From: Eric Biggers <ebiggers@kernel.org>
To: syzbot <syzbot+d5455bac3ba1ee9114e5@syzkaller.appspotmail.com>
Cc: davem@davemloft.net, herbert@gondor.apana.org.au, hpa@zytor.com,
linux-crypto@vger.kernel.org, linux-kernel@vger.kernel.org,
mingo@redhat.com, syzkaller-bugs@googlegroups.com,
tglx@linutronix.de, x86@kernel.org
Subject: Re: KASAN: use-after-free Read in sha512_ctx_mgr_resubmit
Date: Fri, 5 Oct 2018 15:33:07 -0700 [thread overview]
Message-ID: <20181005223307.GB184636@gmail.com> (raw)

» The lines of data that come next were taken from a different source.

-- ==== Sys2Proof/Machine/HostPort.lean ====
section
/-! DEFINITION. The host's side: the register map (20_memory.md section 3), register accesses, the `wait` loop
(R93), and the words of a buffer as a host serializes them (R54). -/

namespace Sys2Proof.Machine

open Sys2Proof.Config (Params ByteOrder)

/-- The byte offset of a register from WAHX_BASE (R56). -/
def HostReg.offset : HostReg → Nat
  | .cmd => 0x00
  | .arg => 0x08
  | .result => 0x10
  | .status => 0x18
  | .cfg => 0x20

/-- The width of the one access a register allows: "32 bits for CMD, STATUS and CFG, W bits for ARG and RESULT"
(R57). -/
def regBits (p : Params) : HostReg → Nat
  | .cmd => 32
  | .arg => p.width.bits
  | .result => p.width.bits
  | .status => 32
  | .cfg => 32

/-- The register at a platform address (R56); `none` for every other address, the reserved offsets among them. -/
def regAt (p : Params) (addr : Nat) : Option HostReg :=
  if addr < p.base then none
  else match addr - p.base with
    | 0x00 => some .cmd
    | 0x08 => some .arg
    | 0x10 => some .result
    | 0x18 => some .status
    | 0x20 => some .cfg
    | _ => none

/-- The register an access reaches, `none` where the access is not part of the interface (R57). -/
def accessedReg (p : Params) (addr bits : Nat) : Option HostReg :=
  match regAt p addr with
  | none => none
  | some r => if bits = regBits p r then some r else none

/-- Acceptance of a command word (R21): the engine latches it with the current ARG, BUSY is set, OVR cleared. -/
def State.acceptCommand (s : State) (c : BitVec 32) : State :=
  { s with status := s.status.accept, cmdLatch := c, argLatch := s.arg }

/-- A write of CMD (R21): accepted while idle, dropped with OVR set while busy (R211). -/
def State.writeCmd (s : State) (c : BitVec 32) : State :=
  if s.status.busy then { s with status := s.status.drop } else s.acceptCommand c

/-- A host write of a register (R58): CMD starts or drops a command, ARG takes the value, writes of RESULT, STATUS
and CFG are ignored. -/
def State.writeReg (s : State) (r : HostReg) (v : BitVec 64) : State :=
  match r with
  | .cmd => s.writeCmd (v.setWidth 32)
  | .arg => { s with arg := v.setWidth s.params.width.bits }
  | .result => s
  | .status => s
  | .cfg => s

/-- What a host read of a register returns, zero-extended to 64 bits; it changes nothing (R21, R23, R25, R26,
R58). -/
def State.readReg (s : State) (r : HostReg) : BitVec 64 :=
  match r with
  | .cmd => 0
  | .arg => s.arg.setWidth 64
  | .result => s.result.setWidth 64
  | .status => (statusWord s.status).setWidth 64
  | .cfg => (cfgWord s.params).setWidth 64

/-- The trace with one more event (log entry 12). -/
def State.record (s : State) (e : HostEvent) : State := { s with trace := s.trace ++ [e] }

/-- A host write access. -/
def hostWrite (addr bits : Nat) (v : BitVec 64) (s : State) : Host.Outcome State Fault Refusal :=
  match accessedReg s.params addr bits with
  | none => .refused .accessOutsideInterface
  | some r => .next ((s.writeReg r (v.setWidth (regBits s.params r) |>.setWidth 64)).record
      (.wrote r (v.setWidth (regBits s.params r) |>.setWidth 64)))

/-- A host read access. -/
def hostRead (addr bits : Nat) (s : State) : Host.Outcome State Fault Refusal :=
  match accessedReg s.params addr bits with
  | none => .refused .accessOutsideInterface
  | some r => .next (s.record (.got r (s.readReg r)))

/-- One turn of the host: its next action. `wait` is the loop "repeat rd STATUS -> st until st[0] = 0" (R93): a
turn reads STATUS once, and the action stays while BUSY is 1. A host with nothing left to do does nothing. The
platform's reset event (R230) takes one turn of this list too (DESIGN CHOICE, log entry 16). -/
def hostStep (s : State) : Host.Outcome State Fault Refusal :=
  match s.host with
  | [] => .next s
  | .write addr bits v :: rest => hostWrite addr bits v { s with host := rest }
  | .read addr bits :: rest => hostRead addr bits { s with host := rest }
  | .wait :: rest =>
    .next ({ s with host := if s.status.busy then s.host else rest }.record (.got .status (s.readReg .status)))
  | .reset :: rest => .next ((State.resetEvent { s with host := rest }).record .wasReset)
  | .otherHost :: _ => .refused .secondHost

/-- The bytes of a word, least significant first. -/
def wordBytes {wd : Width} (w : Word wd) : List (BitVec 8) :=
  (List.range (wd.bits / 8)).map fun i => w.extractLsb' (8 * i) 8

/-- A host's serialized copy of buffer `b`, slots `0 .. len - 1`, in the byte order HOST_BYTE_ORDER (R54), one of the two
that `ByteOrder` has (log entry 17): outside the block, which moves whole words only. DESIGN CHOICE (log entry 15) for a
length the spec gives no content for: slot 0 is always listed, also where it holds 0, and slots at or above the depth,
which do not exist (R51), are listed with free values. -/
def State.serialize (s : State) (b : Buf) : List (BitVec 8) :=
  (((s.buf b).read b 0) :: s.words b).flatMap fun w =>
    match s.params.hostByteOrder with
    | .little => wordBytes w
    | .big => (wordBytes w).reverse

end Sys2Proof.Machine
end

In-Reply-To: <00000000000072d64d05737b6b8c@google.com>
On Wed, Aug 15, 2018 at 09:00:04AM -0700, syzbot wrote:
> Hello,
>
> syzbot found the following crash on:
>
> HEAD commit: 7796916146b8 Merge branch 'x86-cpu-for-linus' of git://git..
> git tree: upstream
> console output: https://syzkaller.appspot.com/x/log.txt?x=164b1922400000
> kernel config: https://syzkaller.appspot.com/x/.config?x=265bef9882cce8d7
> dashboard link: https://syzkaller.appspot.com/bug?extid=d5455bac3ba1ee9114e5
> compiler: gcc (GCC) 8.0.1 20180413 (experimental)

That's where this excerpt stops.